31_days: A Shiftless Story

Feb 14, 2008 14:23

Title: A Shiftless Story
Day/Theme: Feb. 14 / Our swords shall play the orators for us
Series: Princess Tutu
Character/Pairing: Fakir/Ahiru, Charon, Mytho, Rue
Rating: PG


A Shiftless Story

Once upon a time, there lived a knight.

Now the knight was noble and strong, but though he knew the art of the sword as well as he knew the art of walking or reading, he owned no steel of his own. For a time, the knight did not worry on this, for the duties of a knight do not hold sway only over the fencing arts. But times change and so go circumstances with it, and the knight soon found himself in need of his sword.

It was a strange town in which the knight lived -- so strange that things ought to be counted strange no longer were. An anteater danced ballet; a cat taught at the school; a raven raised a human child. The knight himself had been raised by the village blacksmith, for his parents had both died long ago. It might seem then that the knight's quest for a sword would be easier than the drift of a feather in the wind. But the course of a true quest never runs smooth, as we shall see.

For there was once a story, as the blacksmith knew all too well, of a prince and a raven. The story had stopped long ago, but things had changed, as things do. The prince who had lost his feelings began to regain them. Two princesses appeared -- one to save the prince and the other to stop him, and who can say which princess did which? A story is founded on questions, and in the answering them is moving of the tale. The blacksmith knew one of the answers, and that answer was that the knight would die. Fearful for his son's life, the blacksmith refused to give the knight a sword, and the knight left in anger and despair.

Suddenly, a girl appeared, for there is always a girl. She was one of the princesses, who knew that the knight without his sword would be as useful to the prince as a limbless tin soldier. With her arts, she persuaded the blacksmith to have some faith in the knight, and that is how the knight earned his sword.

Is this the happy end of the story? No, of course not, for the story had not ended. Here is a question to move the story: Why did the knight need his sword?

Why, indeed.

It is a truth universally acknowledged that a knight in possession of a sword and a great deal of pluck must be in want of something to protect. And so he did, for a time.

But the story changed soon enough, for that is the way of stories. The prince's heart tarnished; he turned to the aid of the raven's daughter.

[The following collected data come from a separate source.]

-- ==== Sys2Proof/Laws/State.lean ====
section
/-! SUPPORT. What each update of the state leaves in each field: one lemma per field and update, so that no later proof unfolds a
record update. -/

namespace Sys2Proof.Machine

/-! ### The parts of the state -/

@[simp] theorem State.onCore_core (f : Core → Core) (s : State) : (s.onCore f).core = f s.core := rfl
@[simp] theorem State.onCore_spad (f : Core → Core) (s : State) : (s.onCore f).spad = s.spad := rfl
@[simp] theorem State.onCore_eng (f : Core → Core) (s : State) : (s.onCore f).eng = s.eng := rfl
@[simp] theorem State.onCore_others (f : Core → Core) (s : State) : (s.onCore f).others = s.others := rfl
@[simp] theorem State.onCore_mem (f : Core → Core) (s : State) : (s.onCore f).mem = s.mem := rfl
@[simp] theorem State.onCore_sys (f : Core → Core) (s : State) : (s.onCore f).sys = s.sys := rfl
@[simp] theorem State.onCore_agenda (f : Core → Core) (s : State) : (s.onCore f).agenda = s.agenda := rfl
@[simp] theorem State.onCore_free (f : Core → Core) (s : State) : (s.onCore f).free = s.free := rfl
@[simp] theorem State.onSpad_core (f : Spad → Spad) (s : State) : (s.onSpad f).core = s.core := rfl
@[simp] theorem State.onSpad_spad (f : Spad → Spad) (s : State) : (s.onSpad f).spad = f s.spad := rfl
@[simp] theorem State.onSpad_eng (f : Spad → Spad) (s : State) : (s.onSpad f).eng = s.eng := rfl
@[simp] theorem State.onSpad_others (f : Spad → Spad) (s : State) : (s.onSpad f).others = s.others := rfl
@[simp] theorem State.onSpad_mem (f : Spad → Spad) (s : State) : (s.onSpad f).mem = s.mem := rfl
@[simp] theorem State.onSpad_sys (f : Spad → Spad) (s : State) : (s.onSpad f).sys = s.sys := rfl
@[simp] theorem State.onSpad_agenda (f : Spad → Spad) (s : State) : (s.onSpad f).agenda = s.agenda := rfl
@[simp] theorem State.onSpad_free (f : Spad → Spad) (s : State) : (s.onSpad f).free = s.free := rfl
@[simp] theorem State.onEng_core (f : Eng → Eng) (s : State) : (s.onEng f).core = s.core := rfl
@[simp] theorem State.onEng_spad (f : Eng → Eng) (s : State) : (s.onEng f).spad = s.spad := rfl
@[simp] theorem State.onEng_eng (f : Eng → Eng) (s : State) : (s.onEng f).eng = f s.eng := rfl
@[simp] theorem State.onEng_others (f : Eng → Eng) (s : State) : (s.onEng f).others = s.others := rfl
@[simp] theorem State.onEng_mem (f : Eng → Eng) (s : State) : (s.onEng f).mem = s.mem := rfl
@[simp] theorem State.onEng_sys (f : Eng → Eng) (s : State) : (s.onEng f).sys = s.sys := rfl
@[simp] theorem State.onEng_agenda (f : Eng → Eng) (s : State) : (s.onEng f).agenda = s.agenda := rfl
@[simp] theorem State.onEng_free (f : Eng → Eng) (s : State) : (s.onEng f).free = s.free := rfl
@[simp] theorem State.onMem_core (f : Mem → Mem) (s : State) : (s.onMem f).core = s.core := rfl
@[simp] theorem State.onMem_spad (f : Mem → Mem) (s : State) : (s.onMem f).spad = s.spad := rfl
@[simp] theorem State.onMem_eng (f : Mem → Mem) (s : State) : (s.onMem f).eng = s.eng := rfl
@[simp] theorem State.onMem_others (f : Mem → Mem) (s : State) : (s.onMem f).others = s.others := rfl
@[simp] theorem State.onMem_mem (f : Mem → Mem) (s : State) : (s.onMem f).mem = f s.mem := rfl
@[simp] theorem State.onMem_sys (f : Mem → Mem) (s : State) : (s.onMem f).sys = s.sys := rfl
@[simp] theorem State.onMem_agenda (f : Mem → Mem) (s : State) : (s.onMem f).agenda = s.agenda := rfl
@[simp] theorem State.onMem_free (f : Mem → Mem) (s : State) : (s.onMem f).free = s.free := rfl
@[simp] theorem State.onSys_core (f : Sys → Sys) (s : State) : (s.onSys f).core = s.core := rfl
@[simp] theorem State.onSys_spad (f : Sys → Sys) (s : State) : (s.onSys f).spad = s.spad := rfl
@[simp] theorem State.onSys_eng (f : Sys → Sys) (s : State) : (s.onSys f).eng = s.eng := rfl
@[simp] theorem State.onSys_others (f : Sys → Sys) (s : State) : (s.onSys f).others = s.others := rfl
@[simp] theorem State.onSys_mem (f : Sys → Sys) (s : State) : (s.onSys f).mem = s.mem := rfl
@[simp] theorem State.onSys_sys (f : Sys → Sys) (s : State) : (s.onSys f).sys = f s.sys := rfl
@[simp] theorem State.onSys_agenda (f : Sys → Sys) (s : State) : (s.onSys f).agenda = s.agenda := rfl
@[simp] theorem State.onSys_free (f : Sys → Sys) (s : State) : (s.onSys f).free = s.free := rfl
@[simp] theorem State.draw_core (s : State) : s.draw.core = s.core := rfl
@[simp] theorem State.draw_spad (s : State) : s.draw.spad = s.spad := rfl
@[simp] theorem State.draw_eng (s : State) : s.draw.eng = s.eng := rfl
@[simp] theorem State.draw_others (s : State) : s.draw.others = s.others := rfl
@[simp] theorem State.draw_mem (s : State) : s.draw.mem = s.mem := rfl
@[simp] theorem State.draw_sys (s : State) : s.draw.sys = s.sys := rfl
@[simp] theorem State.draw_agenda (s : State) : s.draw.agenda = s.agenda := rfl
@[simp] theorem State.draw_free (s : State) : s.draw.free = s.free + 1 := rfl
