theorem witness_PageIn : ∃ (s t : State) (sva pg : Nat) (o : Owner) (win : Bool), (s.part s.core.partNo).mode modePaging = false
    ∧ s.touch sva false = .page o pg win
    ∧ (∀ x w, s.pageSusp (s.pageWaiter 4096 sva) = some x → x.pw = some w → s.pageTurn w = true)
    ∧ s.pageIn o pg (s.neededPages o (((s.pageSusp (s.pageWaiter 4096 sva)).map (·.need)).getD [])) = .done t ∧ t.core.held = [] := by
  refine ⟨stashing, (match stashing.pageIn none 3 [] with | .done t => t | _ => stashing), 0x3000, 3, none, false, rfl, rfl, ?_, ?_, ?_⟩
  · have h : stashing.pageSusp (stashing.pageWaiter 4096 0x3000) = none := by decide +kernel
    simp [h]
  all_goals
  · have hf : (stashing.spadOf none).freePage = some 3 := by decide +kernel
    unfold State.pageIn
    simp only [hf]
    rfl

theorem witness_EngineEvents :
    (∃ (s : State) (e : BitVec 1) (c : Cmd) (w : CForm) (k : Nat), headOf s (cEngine e) = some c ∧ c.ins = .crem w ∧ c.front = none
      ∧ sget 0 s.eng.crem (engProd (cEngine e)) = k + 1 ∧ c.susp = none)
    ∧ (∃ (s : State) (e : BitVec 1) (idx : Nat) (c : Cmd) (w : CForm), headOf s (cEngine e) = some c ∧ c.ins = .mcast w ∧ c.front = none
      ∧ s.recvAt idx = .gone ∧ idx ∈ c.recv ∧ idx ∉ c.acked ∧ ∃ r ∈ c.recv, r ≠ idx ∧ r ∉ c.acked)
    ∧ (∃ (s : State) (e : BitVec 1) (idx k : Nat) (c : Cmd) (w : CForm), headOf s (cEngine e) = some c ∧ c.ins = .mcast w
      ∧ c.front = none ∧ s.recvAt idx = .here k ∧ s.recvLost k = false ∧ c.pos = c.walked.count
      ∧ (∀ x ∈ s.eng.flight, ¬(x.1 = engProd (cEngine e) ∧ x.2.group = idx)) ∧ idx ∈ c.recv ∧ idx ∉ c.acked
      ∧ ∃ r ∈ c.recv, r ≠ idx ∧ r ∉ c.acked)
    ∧ (∃ (s : State) (f : BitVec 6) (c : Cmd) (x : Susp), headOf s .matrix = some c ∧ s.eng.c0q = [] ∧ s.eng.c1q = []
      ∧ s.core.run = .running ∧ c.front = some f.toNat ∧ c.susp = some x ∧ s.resolved c x = true ∧ (s.front f.toNat).state = .halted
      ∧ (s.front f.toNat).pub = false)
    ∧ (∃ (s t : State) (sva : Nat) (write : Bool) (p : Place), s.touch sva write = .line p ∧ s.fillLine p write = (none, t))
    ∧ (∃ (s : State) (sva : Nat) (write : Bool) (p : Place), s.touch sva write = .at p)
    ∧ (∃ (s : State) (g : Engine) (c : Cmd) (o : Owner) (n : Nat), headOf s g = some c ∧ c.waitOn = some (o, n)
      ∧ c.timer < s.core.chaselim.toNat)
    ∧ (∃ (s : State) (line : Nat), line ∈ s.mem.retry)
    ∧ (∃ (s : State) (line : Nat), line ∉ s.mem.retry)
    ∧ (∃ (s : State) (g : Engine) (c : Cmd) (o : Owner) (n : Nat), headOf s g = some c ∧ c.waitOn = some (o, n) ∧ c.susp = none
      ∧ (s.frontOf o n).state = .running ∧ (s.frontOf o n).value < c.waitNeed ∧ s.core.chaselim.toNat ≤ c.timer ∧ s.cycleFrom o n [(none, g)] 8 = [])
    ∧ (∃ (s : State) (c d : Cmd) (n m : Nat), headOf s .copy0 = some c ∧ headOf s .copy1 = some d ∧ c.waitOn = some (none, n)
      ∧ d.waitOn = some (none, m) ∧ c.front = some m ∧ d.front = some n ∧ (s.front n).prod = 2 ∧ (s.front m).prod = 1
      ∧ (s.front n).state = .running ∧ (s.front m).state = .running ∧ (s.front n).value < c.waitNeed ∧ (s.front m).value < d.waitNeed
      ∧ c.susp = none ∧ d.susp = none ∧ c.stamp < d.stamp
      ∧ s.core.chaselim.toNat ≤ c.timer ∧ s.core.held = [])
    ∧ (∃ (s : State) (d : Delivery) (p : Place), s.ownTouch d.sva = .at p ∧ d.bar = none ∧ p.stash = false
      ∧ (∀ m ∈ d.mask, m = 0xFF#8) ∧ d.mask.length = d.bytes.length)
    ∧ (∃ (s : State) (m : KretanElem), s.peerPart m = none)
    ∧ ∃ (s u : State) (m : KretanElem) (p a : Nat), s.peerPart m = some p ∧ s.ctlPa p m.va needW = (some a, u) ∧ m.red = none ∧ m.poison = false :=
  ⟨⟨(headed .copy0 (begun (.crem remoteWord) [6, 5])).onEng fun e => { e with crem := [(1, 1)] }, 0, _, _, 0, rfl, rfl, rfl, rfl, rfl⟩,
    ⟨{ headed .copy0 { begun (.mcast copyWord) [4, 5] with recv := [1, 2] } with others := peers }, 0, 1, _, _, rfl, rfl, rfl,
      by decide +kernel, by decide, by decide, 2, by decide⟩,
    ⟨{ headed .copy0 { begun (.mcast copyWord) [4, 5] with recv := [1, 2], pos := 4 } with others := peers }, 0, 2, 1, _, _, rfl, rfl, rfl,
      by decide +kernel, by decide +kernel, by decide, by decide, by decide, by decide, 1, by decide⟩,
    ⟨headed .matrix { begun (.mma (product 0)) [0, 1] with front := some 4, susp := some (suspAt 1 0x1000 none false false) }, 4, _, _, rfl, rfl,
      rfl, rfl, rfl, rfl, rfl, rfl, rfl⟩,
    ⟨stashing, _, 0x4000, true, _, rfl, rfl⟩, ⟨stashing, 0x1FFF, true, _, rfl⟩,
    ⟨headed .copy0 { begun (.cpy copyWord) [4, 5] with waitOn := some (none, 1), timer := 65535 }, .copy0, _, none, 1, rfl, rfl, by decide⟩,
    ⟨run.onMem fun m => { m with retry := [1] }, 1, by decide⟩, ⟨run, 1, by decide⟩,
    ⟨headed .copy0 { begun (.cpy copyWord) [4, 5] with waitOn := some (none, 1), waitNeed := 9999, timer := 65536 }, .copy0, _, none, 1, rfl, rfl, rfl, rfl,
      by decide, by decide, by decide⟩,
    ⟨circle, _, _, 7, 6, rfl, rfl, rfl, rfl, rfl, rfl, rfl, rfl, rfl, rfl, by decide, by decide, rfl, rfl, by decide, by decide, rfl⟩,
    ⟨memd, ⟨0, 0x1100, [1, 2], [0xFF, 0xFF], 0, none⟩, _, rfl, rfl, rfl, by decide, rfl⟩,
    ⟨run, ⟨0, 1, 0, 0, 0, 0, false, none⟩, rfl⟩,
    ⟨linked, (linked.ctlPa 0 0x3000 needW).2, ⟨0, 1, 0x3000, 0, 0, 0x12345678, false, none⟩, 0, 0x3000, by decide +kernel,
      Prod.ext (by decide +kernel) rfl, rfl, rfl⟩⟩
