-- ==== Sys2Proof/Machine/Dispatch.lean ====
section
/-!
DEFINITION. The effect of every command: one arm for each row of spec/opcode_table.json.
-/

namespace Sys2Proof.Machine

def exec (i : Instr) (s : State) : Host.Outcome State Fault Refusal :=
  match i with
  | .resetAsserted => Sys2Proof.Machine.execResetAsserted s
  | .resetReleased straps => Sys2Proof.Machine.execResetReleased straps s
  | .writeAccepted presented => Sys2Proof.Machine.execWriteAccepted presented s
  | .readAccepted addr tag => Sys2Proof.Machine.execReadAccepted addr tag s
  | .readResponse tag answer => Sys2Proof.Machine.execReadResponse tag answer s
  | .holdDeadline entry => Sys2Proof.Machine.execHoldDeadline entry s
  | .writeBackIssue => Sys2Proof.Machine.execWriteBackIssue s
  | .writeBackRoom => Sys2Proof.Machine.execWriteBackRoom s
  | .responseWrite => Sys2Proof.Machine.execResponseWrite s
  | .strikeQueueRoom => Sys2Proof.Machine.execStrikeQueueRoom s
  | .unknownCommand => Sys2Proof.Machine.execUnknownCommand s
  | .setWindows => Sys2Proof.Machine.execSetWindows s
  | .loadProfile => Sys2Proof.Machine.execLoadProfile s
  | .profileReadResponse answer => Sys2Proof.Machine.execProfileReadResponse answer s
  | .profileInstallation => Sys2Proof.Machine.execProfileInstallation s
  | .profileReconversion => Sys2Proof.Machine.execProfileReconversion s
  | .loadClasses => Sys2Proof.Machine.execLoadClasses s
  | .setTiming => Sys2Proof.Machine.execSetTiming s
  | .setReporting => Sys2Proof.Machine.execSetReporting s
  | .start => Sys2Proof.Machine.execStart s
  | .stop => Sys2Proof.Machine.execStop s
  | .drainEnd => Sys2Proof.Machine.execDrainEnd s
  | .clearTopology => Sys2Proof.Machine.execClearTopology s
  | .clearTopologyOperation => Sys2Proof.Machine.execClearTopologyOperation s
  | .clearPaths => Sys2Proof.Machine.execClearPaths s
  | .restart => Sys2Proof.Machine.execRestart s
  | .acknowledgement => Sys2Proof.Machine.execAcknowledgement s
  | .intakeRecordTaking => Sys2Proof.Machine.execIntakeRecordTaking s
  | .topologyRequest => Sys2Proof.Machine.execTopologyRequest s
  | .looseRecordApplication => Sys2Proof.Machine.execLooseRecordApplication s
  | .batchApplication => Sys2Proof.Machine.execBatchApplication s
  | .entryDue entry => Sys2Proof.Machine.execEntryDue entry s
  | .expiry => Sys2Proof.Machine.execExpiry s
  | .linkIdRelease => Sys2Proof.Machine.execLinkIdRelease s
  | .requestTaking => Sys2Proof.Machine.execRequestTaking s
  | .selection => Sys2Proof.Machine.execSelection s
  | .grantTakeUp => Sys2Proof.Machine.execGrantTakeUp s
  | .computationEnd => Sys2Proof.Machine.execComputationEnd s
  | .downEvent => Sys2Proof.Machine.execDownEvent s
  | .upEvent => Sys2Proof.Machine.execUpEvent s
  | .retireEvent => Sys2Proof.Machine.execRetireEvent s

end Sys2Proof.Machine
end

The knight could no longer count himself a part of the prince's faithful service, for he was sworn to defeat the raven, for it was the ravens who had killed his parents so many years ago. He allied himself to the good princess; but the forces arrayed against them were old and powerful. Many times, both the knight and the princess felt they were of no use at all.

The knight had not been able to protect the prince, and so he did not now say to the princess, "I will protect you."

But the princess did not realise that when the knight said, "I wish I could protect you," what he truly meant was something else altogether.

What happened next? Was it a sad ending? A happy ending?

Who knows, until things change?

A knight must become more than a knight, and a princess more than a princess, if a story is to change yet again. For that is the way of stories, and that is what stories do.